Scene di teppismo a Olbia, devastate 5 auto.
Una nuova ondata di teppismo nel centro storico riaccende il dibattito sulla sicurezza urbana a Olbia. Durante la notte tra mercoledì e giovedì scorsi, il parcheggio di piazzale Amucano, situato a pochi passi dal corso Umberto e dalla stazione ferroviaria, è stato teatro di un raid che ha lasciato danni e amarezza. I proprietari delle auto parcheggiate hanno scoperto ieri mattina una scena di saccheggio: vetri infranti, abitacoli devastati e diversi oggetti – tra cui occhiali, vestiti e documenti – rubati.

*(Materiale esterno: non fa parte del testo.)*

-- ==== Sys2Proof/Machine/Step.lean ====
section
/-! DEFINITION. One step of the machine, and placing an instruction where the next step fetches it. -/

namespace Sys2Proof.Machine

/-- One step: the next event of the inbox, or the engine step R243 when no event is waiting. -/
def step (s : State) : Host.Outcome State Fault Refusal := nextEvent s

/-- `s` with the instruction of `spec/opcode_table.json` bits `w` stored big-endian at PC, the engine Ready and no event before it, so that the next step fetches and runs it (log 7). At PC = 0xFFF no instruction can be fetched (R26), and memory is left as it is. -/
def State.withFetchWord (s : State) (nbits w : Nat) : State :=
  match s.writeWord s.pc.toNat (tableWord nbits w) with
  | .ok t => { t with estate := .ready, inbox := [] }
  | .error _ => { s with estate := .ready, inbox := [] }

end Sys2Proof.Machine
end

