-- ==== Sys2Proof/Tests/Slice0.lean ====
section
/-! SUPPORT. The model's own tests: the WellFormed smoke, decoding of words written out from the spec, single steps with results of spec/95_test_vectors.md (their ids are in the comments), and for each statement that has hypotheses a witness that meets them. -/

namespace Sys2Proof.Tests

open Sys2Proof.Machine

/-! ### Helpers -/

/-- The next state, if the outcome is one. -/
def nextOf : Host.Outcome State Fault Refusal → Option State
  | .next t => some t
  | .fault _ => none
  | .refused _ => none

/-- One step on the state with an instruction placed at PC. -/
def ran (w : Nat) (s : State) : Option State := nextOf (step (s.withFetchWord 16 w))

/-- One step with one event before the engine. -/
def took (e : Event) (s : State) : Option State := nextOf (step (s.setInbox [e]))

/-- Some registers written. -/
def withRegs (s : State) : List (RegNum × Byte) → State
  | [] => s
  | (r, b) :: rs => withRegs (s.setV r b) rs

/-- Reset with some registers written. -/
def regs (rs : List (RegNum × Byte)) : State := withRegs State.reset rs

/-- Bytes written from an address on. -/
def withMem (s : State) (a : Nat) (bs : List Byte) : State := s.setMem (s.mem.putList a bs)

/-- Reset with I, some registers, and bytes at I. -/
def atI (i : Nat) (rs : List (RegNum × Byte)) (bs : List Byte) : State :=
  withMem ((regs rs).setI i) i bs

/-- Waiting for a key with register 3 pending (K5). -/
def waiting : State := (State.reset.setPc 0x202).startWait 3#4

/-- Halted by a stack underflow at 200 (CT7). -/
def halted : State := (State.reset.setPc 0x202).enterError ⟨.stackUnderflow, 0x4E#17⟩ 0x00EE#16

/-! ### WellFormed: each kind of illegal word is refused, a legal one is not (R100) -/

theorem test_wf_group0 : legalWord 0x0000#16 = false ∧ legalWord 0x00E1#16 = false ∧ legalWord 0x0123#16 = false := by decide
theorem test_wf_group5 : legalWord 0x5121#16 = false ∧ legalWord 0x5120#16 = true := by decide
theorem test_wf_group8 : legalWord 0x8128#16 = false ∧ legalWord 0x812D#16 = false ∧ legalWord 0x812F#16 = false ∧ legalWord 0x812E#16 = true := by decide
theorem test_wf_group9 : legalWord 0x9121#16 = false ∧ legalWord 0x9120#16 = true := by decide
theorem test_wf_groupE : legalWord 0xE19F#16 = false ∧ legalWord 0xE1A2#16 = false ∧ legalWord 0xE19E#16 = true := by decide
theorem test_wf_groupF : legalWord 0xF0FF#16 = false ∧ legalWord 0xF000#16 = false ∧ legalWord 0xF01F#16 = false ∧ legalWord 0xF01E#16 = true := by decide
theorem test_wf_reset_memory : State.reset.mem.wf = true := by decide

/-! ### Decode: one word per constructor, written out from the fields of R91 and the table of R99 -/

theorem test_decode_group0 : decode 0b0000000011100000#16 = .ok .cls ∧ decode 0b0000000011101110#16 = .ok .ret := by decide
theorem test_decode_address : decode 0b0001001000110100#16 = .ok (.jp 0x234) ∧ decode 0b0010001100000000#16 = .ok (.call 0x300)
    ∧ decode 0b1010001011110000#16 = .ok (.ldI 0x2F0) ∧ decode 0b1011000100100011#16 = .ok (.jpV0 0x123) := by decide
theorem test_decode_byte : decode 0b0011010100000111#16 = .ok (.seImm 5 0x07) ∧ decode 0b0100010100001000#16 = .ok (.sneImm 5 0x08)
    ∧ decode 0b0110011001000010#16 = .ok (.ldImm 6 0x42) ∧ decode 0b0111001111111111#16 = .ok (.addImm 3 0xFF)
    ∧ decode 0b1100001100001111#16 = .ok (.rnd 3 0x0F) := by decide
theorem test_decode_compare : decode 0b0101000100100000#16 = .ok (.seReg 1 2) ∧ decode 0b1001000100100000#16 = .ok (.sneReg 1 2) := by decide
theorem test_decode_alu_low : decode 0b1000000000010000#16 = .ok (.ldReg 0 1) ∧ decode 0b1000111100010001#16 = .ok (.orReg 0xF 1)
    ∧ decode 0b1000000000010010#16 = .ok (.andReg 0 1) ∧ decode 0b1000001000100011#16 = .ok (.xorReg 2 2)
    ∧ decode 0b1000000011110100#16 = .ok (.addReg 0 0xF) := by decide
theorem test_decode_alu_high : decode 0b1000000000010101#16 = .ok (.subReg 0 1) ∧ decode 0b1000000100100110#16 = .ok (.shr 1)
    ∧ decode 0b1000111100010111#16 = .ok (.subnReg 0xF 1) ∧ decode 0b1000010011111110#16 = .ok (.shl 4) := by decide
theorem test_decode_draw : decode 0b1101000000010101#16 = .ok (.drw 0 1 5) ∧ decode 0b1101000000010000#16 = .ok (.drw 0 1 0) := by decide
theorem test_decode_keys : decode 0b1110000010011110#16 = .ok (.skp 0) ∧ decode 0b1110000010100001#16 = .ok (.sknp 0)
    ∧ decode 0b1111001100001010#16 = .ok (.ldVxK 3) := by decide
theorem test_decode_timers : decode 0b1111010100000111#16 = .ok (.ldVxDT 5) ∧ decode 0b1111000100010101#16 = .ok (.ldDTVx 1)
    ∧ decode 0b1111001000011000#16 = .ok (.ldSTVx 2) := by decide
theorem test_decode_index : decode 0b1111001000011110#16 = .ok (.addI 2) ∧ decode 0b1111001000101001#16 = .ok (.ldF 2)
    ∧ decode 0b1111000000110011#16 = .ok (.ldB 0) ∧ decode 0b1111001001010101#16 = .ok (.stRegs 2)
    ∧ decode 0b1111001001100101#16 = .ok (.ldRegs 2) := by decide
theorem test_decode_illegal : decode 0x0123#16 = .error (.unrecognizedOpcode 0x0123) ∧ decodeTableWord 16 0xF0FF = none := by decide
theorem test_decode_bytes_big_endian : decodeBytes [0x60, 0x05, 0x61] = .ok (.ldImm 0 0x05, [0x61]) ∧ decodeTableWord 16 0x8126 = some (.shr 1) := by decide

Secondo le prime ricostruzioni, almeno cinque veicoli sono stati presi di mira dai ladri. L’area, frequentata durante il giorno da commercianti e cittadini, si svuota completamente la sera, diventando terreno fertile per azioni criminose. La mancanza di telecamere di sorveglianza aggrava la situazione, rendendo difficile risalire agli autori dei furti.
Una zona critica senza controlli adeguati.
Piazzale Amucano, che ospita una ventina di parcheggi gratuiti e alcune postazioni per la ricarica di auto elettriche, è spesso deserto nelle ore serali, specie nei mesi invernali. Nonostante la vicinanza al parcheggio a pagamento dell’Aspo, l’area si trasforma in una “terra di nessuno”. D’estate il luogo viene talvolta occupato da senzatetto, mentre d’inverno diventa teatro di atti vandalici e furti.
I proprietari delle auto danneggiate hanno sporto denuncia ai carabinieri, intervenuti per primi sul posto durante un normale servizio di pattuglia. Gli agenti hanno avvisato i cittadini coinvolti e avviato i rilievi alla ricerca di tracce utili all’identificazione dei responsabili. Tuttavia, il raid evidenzia una problematica di lungo corso: il centro storico di Olbia continua a essere segnato da episodi di microcriminalità, tra cui furti nei negozi, risse e traffici illeciti.